Saved entries:
-- ==== Sys2Proof/Machine/RegMap.lean ====
section
/-! DEFINITION. The register map: every register of the spec's register tables, its address, its instances, its reset
value and its fields with their access types (Table 00-6), as the chapters' tables give them (R81, Table 03-2 for the
blocks). Written from the register tables of spec/00 to spec/20. -/

namespace Sys2Proof.Machine

/-- The access types of Table 00-6. -/
inductive Acc where
  | ro | rw | wo | w1c | w1s | rwl
deriving DecidableEq, Repr

/-- One field of a register: bits `hi` down to `lo`. -/
structure FieldRow where
  hi : Nat
  lo : Nat
  acc : Acc
deriving DecidableEq, Repr

/-- One register, or an array of them: instance `(i, j)` lies at `base + s0 * i + s1 * j`, for `i < n0` and `j < n1`. -/
structure RegDesc where
  base : Nat
  s0 : Nat
  n0 : Nat
  s1 : Nat
  n1 : Nat
  reset : Word
  fields : List FieldRow
deriving DecidableEq, Repr

/-- The physical address of instance `(i, j)`. -/
def RegDesc.at (r : RegDesc) (i : Nat := 0) (j : Nat := 0) : Nat := r.base + r.s0 * i + r.s1 * j

/-- The instance that lies at an address, if any. -/
def RegDesc.index (r : RegDesc) (a : Nat) : Option (Nat × Nat) :=
  if a < r.base then none
  else
    let i := if r.s0 = 0 then 0 else (a - r.base) / r.s0
    let rem := (a - r.base) - r.s0 * i
    let j := if r.s1 = 0 then 0 else rem / r.s1
    if i < r.n0 ∧ j < r.n1 ∧ r.s1 * j = rem then some (i, j) else none

/-- The bits of a register whose fields have the access type `acc`. -/
def RegDesc.mask (r : RegDesc) (acc : Acc) : Word :=
  r.fields.foldl (fun m f => if f.acc = acc then m ||| fieldMask f.hi f.lo else m) 0

/-- A named field of a register. -/
structure Fld where
  reg : RegDesc
  lo : Nat
  width : Nat
deriving DecidableEq, Repr

namespace R
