-- ==== Sys2Proof/Machine/Ops.lean ====
section
/-! DEFINITION. The named operations over registers and memory that every family shares: reading and writing registers and
their fields, memory bytes and check tags, violations, report cards, bells and free values. -/

namespace Sys2Proof.Machine

/-! ### Registers -/

/-- The register at a physical address. -/
def State.rd (s : State) (a : Nat) : Word := Sparse.get regReset s.regs a

/-- The state with the register at a physical address replaced. -/
def State.wr (s : State) (a : Nat) (v : Word) : State := { s with regs := Sparse.put regReset s.regs a v }

/-- Instance `(i, j)` of a register. -/
def State.rget (s : State) (r : RegDesc) (i : Nat := 0) (j : Nat := 0) : Nat := (s.rd (r.at i j)).toNat

/-- Replace instance `(i, j)` of a register. -/
def State.rset (s : State) (r : RegDesc) (v : Nat) (i : Nat := 0) (j : Nat := 0) : State :=
  s.wr (r.at i j) (BitVec.ofNat 32 v)

/-- A field of instance `(i, j)` of its register. -/
def State.fget (s : State) (f : Fld) (i : Nat := 0) (j : Nat := 0) : Nat := getField (s.rd (f.reg.at i j)) f.lo f.width

/-- Replace a field. -/
def State.fset (s : State) (f : Fld) (v : Nat) (i : Nat := 0) (j : Nat := 0) : State :=
  s.wr (f.reg.at i j) (setField (s.rd (f.reg.at i j)) f.lo f.width v)

/-- A field of one bit, as a Bool. -/
def State.flag (s : State) (f : Fld) (i : Nat := 0) (j : Nat := 0) : Bool := s.fget f i j == 1

/-- Set or clear a field of one bit. -/
def State.setFlag (s : State) (f : Fld) (b : Bool) (i : Nat := 0) (j : Nat := 0) : State := s.fset f (b2n b) i j

/-- Add to a counter that fills a register and saturates at 0xFFFF_FFFF. -/
def State.count (s : State) (r : RegDesc) (n : Nat := 1) (i : Nat := 0) (j : Nat := 0) : State :=
  s.rset r (satAdd 32 (s.rget r i j) n) i j

/-- Add to a counter field that saturates at all ones. -/
def State.fcount (s : State) (f : Fld) (n : Nat := 1) (i : Nat := 0) (j : Nat := 0) : State :=
  s.fset f (satAdd f.width (s.fget f i j) n) i j

/-- Add modulo 2^32 to a counter that wraps. -/
def State.countWrap (s : State) (r : RegDesc) (n : Nat := 1) (i : Nat := 0) (j : Nat := 0) : State :=
  s.rset r ((s.rget r i j + n) % 2 ^ 32) i j

/-- What a register holds after a write of `v`: RW fields take it, W1C fields clear where it has ones, RWL fields take it
unless the configuration lock is set (Table 00-6, R8, R71). -/
def RegDesc.written (r : RegDesc) (locked : Bool) (old v : Word) : Word :=
  let rw := r.mask .rw
  let rwl := r.mask .rwl
  let w1c := r.mask .w1c
  let open' := if locked then rw else rw ||| rwl
  ((old &&& ~~~open') ||| (v &&& open')) &&& ~~~(v &&& w1c)

/-- Whether a write of `v` would change an RWL field (R71). -/
def RegDesc.lockHit (r : RegDesc) (old v : Word) : Bool := (old ^^^ v) &&& r.mask .rwl != 0

/-! ### Time and free values -/

/-- TIMEBASE as a number (R16). -/
def State.now (s : State) : Nat := s.timebase.toNat

/-- A free value, and the state in which it has been drawn. -/
def State.draw (s : State) : Nat × State := (Config.freeNat s.free, { s with free := s.free + 1 })

/-! ### Contexts and violations (R126 to R129, R137) -/

/-- The two `lyctx` CSRs (R127). -/
def State.lyctx (s : State) (p : Nat) : Word := if p = 0 then s.lyctx0 else s.lyctx1

/-- The stream with a number. -/
def State.stream (s : State) (n : Nat) : Stream := Sparse.get (fun _ => Stream.idle) s.streams n

def State.setStream (s : State) (n : Nat) (x : Stream) : State :=
  { s with streams := Sparse.put (fun _ => Stream.idle) s.streams n x }

/-- The context of a requester (R126). -/
def State.ctxOf (s : State) : Req → Nat
  | .core p => bits (s.lyctx p.val).toNat 0 3
  | .proctor => 7
  | .stream n => match (s.stream n.val).run with
    | some p => p.start.ctx
    | none => 0
  | .storage => s.fget F.STO_RINGCFG_CTX
  | .tileProg d => s.fget F.CIMP_RINGCFG_CTX d.val
  | .agent h => h.val + 1
  | .hostPort _ => 0
  | .shunto _ c => c.toNat
  | .acq c => c.toNat

/-- The priority class of a requester, 0 highest (R126, Table 04-2). -/
def State.clsOf (s : State) : Req → Nat
  | .core p => bits (s.lyctx p.val).toNat 4 3
  | .proctor => 0
  | .stream n => match (s.stream n.val).run with
    | some p => p.start.cls
    | none => 5
  | .agent _ => 3
  | .acq _ => 1
  | .storage | .tileProg _ | .hostPort _ | .shunto _ _ => 3

/-- The Table 04-6 code of a requester. -/
def unitOf : Req → Nat
  | .core p => 0x40 + p.val
  | .proctor => 0x48
  | .stream n => n.val
  | .storage => 0x20
  | .tileProg d => 0x24 + d.val
  | .agent h => 0x30 + h.val
  | .hostPort p => 0x30 + p.val
  | .shunto p _ => 0x50 + p.val
  | .acq _ => 0x58

/-- Whether a context is enabled (R128). -/
def State.ctxEnabled (s : State) (c : Nat) : Bool := s.flag F.MMU_CTX_CFG_EN c
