/-- Start an arrival of `len` bytes into region `n` (R102, R594): dropped with a violation of kind 0xF where the region is
disabled, INVALID or clearing; waiting while a window is open or (block mode) without room. Arrivals that wait start in the
order in which they began to wait; one that fits when its producer is ready starts at once. DEDUCED, safe. -/
def State.startArrival (s : State) (n c unit tag len : Nat) : Started × State :=
  let reg := s.region n
  let mine (w : Nat × Nat × Nat) : Bool := w.1 == unit && w.2.1 == tag
  if reg.opened.any (fun a => a.unit == unit && a.tag == tag && !a.done && !a.window) then (.started, s)
  else if !s.crOpen n then
    (.dropped, (s.setRegion n { reg with waiting := reg.waiting.filter (fun w => !mine w) }).violate c unit 0xF (s.crBase n))
  else
    let first := !reg.waiting.any mine || (match reg.waiting with | w :: _ => mine w | [] => true)
    if reg.opened.any (fun x => x.window) || !first || !s.arrivalFits n len then
      (.waits, if reg.waiting.any mine then s
        else s.setRegion n { reg with waiting := reg.waiting ++ [(unit, tag, len)] })
    else (.started, s.openArrival n unit tag len)

/-- Start the arrivals that wait, in their order, as long as they fit: what the close of a window does (R594). -/
def State.startWaiting (s : State) (n : Nat) : List (Nat × Nat × Nat) → State
  | [] => s
  | w :: t => if s.crOpen n && s.arrivalFits n w.2.2 then (s.openArrival n w.1 w.2.1 w.2.2).startWaiting n t else s

/-- Complete the arrivals at the front of the order that are done: HEAD advances, ARRIVE counts and the bell rings; an
abandoned one adds its units to LOST instead (R101, R594). A clearing region becomes disabled when none is left (R104). -/
def State.retireArrivals (s : State) (n : Nat) : Nat → State
  | 0 => s
  | fuel + 1 =>
    match (s.region n).opened with
    | [] =>
      if (s.region n).clearing then
        (s.setFlag F.MEM_CR_CFG_EN false n).setRegion n { s.region n with clearing := false } else s
    | a :: t =>
      if !a.done then s
      else
        let s := s.setRegion n { s.region n with opened := t }
        let s := s.rset R.MEM_CR_HEAD ((s.crHead n + a.len) % 2 ^ 32) n
        let s := if a.abandoned then s.count R.MEM_CR_LOST (a.len / 256) n
          else
            let s := s.countWrap R.MEM_CR_ARRIVE 1 n
            if s.flag F.MEM_CR_CFG_BELLEN n then s.ring (s.fget F.MEM_CR_CFG_BELL n) 1 else s
        s.retireArrivals n fuel

/-- Arrival `tag` of `unit` has all its bytes and tags visible, or is abandoned (R101, R594). -/
def State.finishArrival (s : State) (n unit tag : Nat) (abandoned : Bool) : State :=
  let reg := s.region n
  let s := s.setRegion n { reg with
    opened := reg.opened.map (fun a => if a.unit = unit ∧ a.tag = tag ∧ a.window = false then
      { a with done := true, abandoned := abandoned } else a),
    waiting := reg.waiting.filter (fun w => !(w.1 == unit && w.2.1 == tag)) }
  s.retireArrivals n (reg.opened.length + 1)

/-- ARRIVAL_START: a producer is ready to place the first byte of an arrival of `len` bytes (R594). -/
def execArrivalStart (n : Fin 64) (p : Req) (tag : Nat) (len : Word) (s : State) : Out State :=
  .next (s.startArrival n.val (s.ctxOf p) (unitOf p) tag len.toNat).2

/-- ARRIVAL_COMPLETE: every byte and tag of an arrival is visible (R101). -/
def execArrivalComplete (n : Fin 64) (p : Req) (tag : Nat) (s : State) : Out State :=
  .next (s.finishArrival n.val (unitOf p) tag false)

/-- The physical address of byte `o` within an arrival or a consumer's view that begins at running count `start` (R100). -/
def State.crAddr (s : State) (n start o : Nat) : Nat := s.crBase n + (start + o) % s.crSize n

/-! ### Shared read cache (R95 to R98) -/

/-- What a write of `v` to MEM_WBMCACHE does (Table 03-20, R95, R98). -/
def State.writeWbmCache (s : State) (v : Word) : State :=
  let want := getField v 0 4
  let old := s.fget F.MEM_WBMCACHE_SIZE
  let s := if bit v.toNat 8 then
      ({ s with memsys := { s.memsys with wbmLines := [] } }.rset R.MEM_WBMHIT 0).rset R.MEM_WBMMISS 0 else s
  if want = old ∨ 8 < want then s
  else
    let s := { s with memsys := { s.memsys with wbmLines := [] } }
    (s.zeroRange (0x0181000000 - max old want * 0x100000) 0x0181000000).fset F.MEM_WBMCACHE_SIZE want

/-- WBM_CACHE_RESIZE: a write of MEM_WBMCACHE.SIZE (R95). -/
def execWbmCacheResize (r : Req) (v : Word) (s : State) : Out State :=
  .next (s.asHome r R.MEM_WBMCACHE.at (fun s => s.writeWbmCache v))

/-- WBM_CACHE_INVALIDATE: a write of MEM_WBMCACHE with INVAL = 1 (R98). -/
def execWbmCacheInvalidate (r : Req) (v : Word) (s : State) : Out State :=
  .next (s.asHome r R.MEM_WBMCACHE.at (fun s => s.writeWbmCache (setField v 8 1 1)))

/-- The set of a 4 KiB line in the shared read cache of `mib` MiB: 16 ways (R95). -/
def wbmSet (mib line : Nat) : Nat := (line / 4096) % (16 * mib)

/-- A line enters the cache as the most recently used one; a set of 16 loses its least recently used line. -/
def wbmInsert (mib : Nat) (lines : List Nat) (line : Nat) : List Nat :=
  let l := lines.filter (fun x => x != line)
  let same := l.filter (fun x => wbmSet mib x == wbmSet mib line)
  let l := if 16 ≤ same.length then (match same.getLast? with | some v => l.filter (fun x => x != v) | none => l) else l
  line :: l

/-! ### Row repair (R107 to R109) -/

/-- Spare rows in use in a bank. -/
def State.sparesUsed (s : State) (m b : Nat) : Nat :=
  ((s.memsys.fuseRows ++ s.memsys.fieldRows).filter (fun x => x.1 == m && x.2.1 == b)).length

/-- Whether a repair's memory, bank and row exist (R108). For L1 the bank's upper four bits name the core. -/
def State.rowExists (s : State) (m b row : Nat) : Bool :=
  let sh := memShape m
  if m = 12 then decide (b % 16 < sh.1) && s.coreEnabled (b / 16) && decide (row < sh.2)
  else decide (b < sh.1) && decide (row < sh.2)

/-- Base address of a memory of Table 03-17; for L1 the core's window. -/
def memBase (m b : Nat) : Nat :=
  match m with
  | 0 => 0x0100000000 | 1 => 0x0140000000 | 2 => 0x0180000000 | 3 => 0x10000000 | 4 => 0x10200000 | 5 => 0x08000000
  | 12 => l1Base (b / 16)
  | _ => 0x0800000000 + (m - 8) * 0x1000000

/-- The address of the first block of a row: blocks lie in banks in turn (R86), four to a row. DEDUCED, safe. -/
def rowAddr (m b row : Nat) : Nat :=
  let sh := memShape m
  memBase m b + (4 * row * sh.1 + (if m = 12 then b % 16 else b)) * 256

/-- What a write of `v` to MEM_REPAIR does: MEM, BANK and ROW are kept, GO starts a repair unless one runs (R107). -/
def State.writeRepair (s : State) (v : Word) : State :=
  let s := s.rset R.MEM_REPAIR (v &&& 0xFFF3FF00).toNat
  if bit v.toNat 0 && !s.flag F.MEM_REPSTAT_BUSY then
    let s := (s.setFlag F.MEM_REPSTAT_BUSY true).setFlag F.MEM_STAT_REPBUSY true
    { s with memsys := { s.memsys with repair := some (getField v 28 4, getField v 20 8, getField v 8 10) } }
  else s

/-- ROW_REPAIR: a write of MEM_REPAIR with GO = 1 (R107). -/
def execRowRepair (r : Req) (v : Word) (s : State) : Out State :=
  .next (s.asHome r R.MEM_REPAIR.at (fun s => s.writeRepair (v ||| 1)))

/-- The result code of a repair (R108, Table 03-18). -/
def State.repairResult (s : State) (m b row : Nat) : Nat :=
  if !s.rowExists m b row then 3
  else if (s.memsys.fuseRows ++ s.memsys.fieldRows).contains (m, b, row) then 4
  else if 16 ≤ s.sparesUsed m b then 2 else 1

/-- ROW_REPAIR_DONE: the repair in progress ends; the contents move with the row, an uncorrectable word stays so (R107,
R108). -/
def execRowRepairDone (s : State) : Out State :=
  .next (match s.memsys.repair with
    | none => s
    | some (m, b, row) =>
      let res := s.repairResult m b row
      let ms := s.memsys
      let s := { s with memsys := { ms with repair := none,
                                            fieldRows := if res = 1 then ms.fieldRows ++ [(m, b, row)] else ms.fieldRows } }
      let s := (s.setFlag F.MEM_REPSTAT_BUSY false).setFlag F.MEM_STAT_REPBUSY false
      let s := (s.fset F.MEM_REPSTAT_RESULT res).fset F.MEM_REPSTAT_SPARES (16 - s.sparesUsed m b)
      if res = 1 then s
      else s.card { block := 5, event := 3, ukind := 4, ua := m, ub := b,
                    detail := leBytes 8 (if res = 3 then 0 else rowAddr m b row) ++ [BitVec.ofNat 8 res] })
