-- ==== Sys2Proof/Machine/Tile.lean ====
section
/-! DEFINITION. Weight tiles as the sequencers and the programming units see them: their records, the position each serves, the
deck a position selects (R185 to R189, R206, R215 to R217, R240, R241). -/

namespace Sys2Proof.Machine

/-- Physical tile `t` of die `d`. -/
def State.tileX (s : State) (d t : Nat) : Tile := Sparse.get (fun k => Tile.fresh (k % 1152)) s.cim.tiles (d * 1152 + t)

def State.setTile (s : State) (d t : Nat) (x : Tile) : State :=
  { s with cim := { s.cim with tiles := Sparse.put (fun k => Tile.fresh (k % 1152)) s.cim.tiles (d * 1152 + t) x } }

/-- Physical deck `p` of a tile. -/
def Tile.deck (t : Tile) (p : Nat) : DeckRec := Sparse.get (fun _ => DeckRec.fresh) t.decks p

def Tile.setDeck (t : Tile) (p : Nat) (x : DeckRec) : Tile :=
  { t with decks := Sparse.put (fun _ => DeckRec.fresh) t.decks p x }

/-- Replace a physical deck of a tile. -/
def State.setDeck (s : State) (d t p : Nat) (x : DeckRec) : State := s.setTile d t ((s.tileX d t).setDeck p x)

/-- Whether the grade has tile `t` on a weight die (R3, R215). -/
def State.tilePresent (s : State) (t : Nat) : Bool := decide (t < 1152) && decide (t / 72 < s.groupsPerDie)

/-- Whether a tile group can be named in a mask: enabled, not retired with its spares exhausted, its die's link up (R12, R178,
R241). -/
def State.groupOk (s : State) (d g : Nat) : Bool :=
  decide (g < s.groupsPerDie) && !s.cim.exhausted.contains (d * 16 + g) && !s.dieDown d

/-- The physical tile that serves a logical position; none while the position is unavailable (R240, R241). -/
def State.serving (s : State) (d g pos : Nat) : Option Nat :=
  ((List.range 72).map (· + 72 * g)).find? (fun t =>
    let x := s.tileX d t
    x.role == 0 && x.pos == pos && !x.stopped)

/-- The selected logical deck of a position, by die * 1024 + group * 64 + position (R206). -/
def State.lselOf (s : State) (k : Nat) : Nat := Sparse.get (fun _ => 0) s.cim.lsel k

/-- The physical deck that serves logical deck `l`, where it is READY (R217); 0xFF for none. -/
def Tile.ready (t : Tile) (l : Nat) : Nat :=
  let p := t.lmap.getD l 0xFF
  if p < 8 ∧ (t.deck p).state = 5 then p else 0xFF

/-- Select logical deck `l` at a position (R206, R217). -/
def State.selectDeck (s : State) (d g pos l : Nat) : State :=
  let s := { s with cim := { s.cim with lsel := Sparse.put (fun _ => 0) s.cim.lsel (d * 1024 + g * 64 + pos) l } }
  match s.serving d g pos with
  | none => s
  | some t => s.setTile d t { s.tileX d t with select := (s.tileX d t).ready l }

/-- The row of cells that stands for row `r` of deck `p`: a spare row where one is assigned (R189). -/
def Tile.rowOf (t : Tile) (p r : Nat) : Nat :=
  match t.defects.find? (fun e => e.kind == 2 && e.deck == p && e.row == r) with
  | some e => 512 + e.spare
  | none => r

/-- The column that is converted for column `c` of deck `p`. -/
def Tile.colOf (t : Tile) (p c : Nat) : Nat :=
  match t.defects.find? (fun e => e.kind == 1 && e.deck == p && e.col == c) with
  | some e => 528 + e.spare
  | none => c

/-- The level a cell of a deck holds. -/
def DeckRec.level (d : DeckRec) (r c : Nat) : Nat := Sparse.get (fun _ => 0) d.cells (r * 544 + c)

def DeckRec.setLevel (d : DeckRec) (r c v : Nat) : DeckRec := { d with cells := Sparse.put (fun _ => 0) d.cells (r * 544 + c) v }

/-- Columns per weight W, offset OFS and outputs per deck of a weight format (Table 06-2). -/
def wfmtShape (w : Nat) : Nat × Nat × Nat :=
  match w with
  | 0 => (4, 128, 128) | 1 => (2, 8, 256) | 2 => (1, 2, 512) | _ => (1, 1, 512)

/-! ### Reports of a programming unit (R219, R229, R239, R240) -/

/-- A report card of the programming unit of die `d` about deck `p` of tile `t`. -/
def State.cimpCard (s : State) (d t p event value ctx : Nat) : State :=
  s.card { block := 9, event := event, ctx := ctx, ukind := 1, ua := d * 16 + t / 72 % 16, ub := t % 72 * 8 + p, die := d + 1,
           detail := leBytes 2 value }

/-- Commands of die `d`'s programming unit, in the order read. -/
def State.cmds (s : State) (d : Nat) : List TileCmd := Sparse.get (fun _ => []) s.cim.cmds d

def State.setCmds (s : State) (d : Nat) (l : List TileCmd) : State :=
  { s with cim := { s.cim with cmds := Sparse.put (fun _ => []) s.cim.cmds d l } }

/-- A command of the unit's own (R219). -/
def TileCmd.own (op t p arg : Nat) : TileCmd :=
  { idx := none, op := op, tile := t, deck := p, arg := arg, src := 0, block := 0, tagpfx := 0, rsvd := false, running := false,
    step := 0, count := 0, out := false, susp := false, sums := [], trim := [] }

/-- Queue a command of the unit's own behind those already read. -/
def State.queueOwn (s : State) (d op t p arg : Nat) : State := s.setCmds d (s.cmds d ++ [TileCmd.own op t p arg])

/-- The drift index of a deck (R229). GAIN0 = 0 is a record no calibration wrote; the index is then 255. -/
def DeckRec.driftIndex (x : DeckRec) : Nat :=
  if x.cal.gain0 = 0 then 255
  else min 255 (((x.gain : Int) - x.cal.gain0).natAbs * 256 / x.cal.gain0 + (x.offs - x.cal.offs0).natAbs / 64)

/-- Recompute the drift index of deck `p` of tile `t` after an update of its OFFS and GAIN; at the threshold set REFRESH, report
once and queue a TOPUP under AUTOREF (R229). -/
def State.driftUpdate (s : State) (d t p : Nat) : State :=
  let x := (s.tileX d t).deck p
  let di := x.driftIndex
  let th := s.fget F.CIMP_DRIFT_TH d
  let hit := !x.refresh && decide ((if th = 0 then 255 else th) ≤ di)
  let s := s.setDeck d t p { x with drift := di, refresh := x.refresh || hit }
  if hit then
    let s := s.cimpCard d t p 0x80 di 0xFF
    if s.flag F.CIMP_CTL_AUTOREF d then s.queueOwn d 3 t p 0 else s
  else s

end Sys2Proof.Machine
end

_TASK OBJECTIVE:_ Copy the lines above exactly. Start with the line containing "0x24 + d.val", end with the line containing "the region is", and include both.

_OUTPUT FOR THIS TASK:_
  | .tileProg d => 0x24 + d.val
  | .agent h => 0x30 + h.val
  | .hostPort p => 0x30 + p.val
  | .shunto p _ => 0x50 + p.val
  | .acq _ => 0x58

/-- Whether a context is enabled (R128). -/
def State.ctxEnabled (s : State) (c : Nat) : Bool := s.flag F.MMU_CTX_CFG_EN c
/-- Start an arrival of `len` bytes into region `n` (R102, R594): dropped with a violation of kind 0xF where the region is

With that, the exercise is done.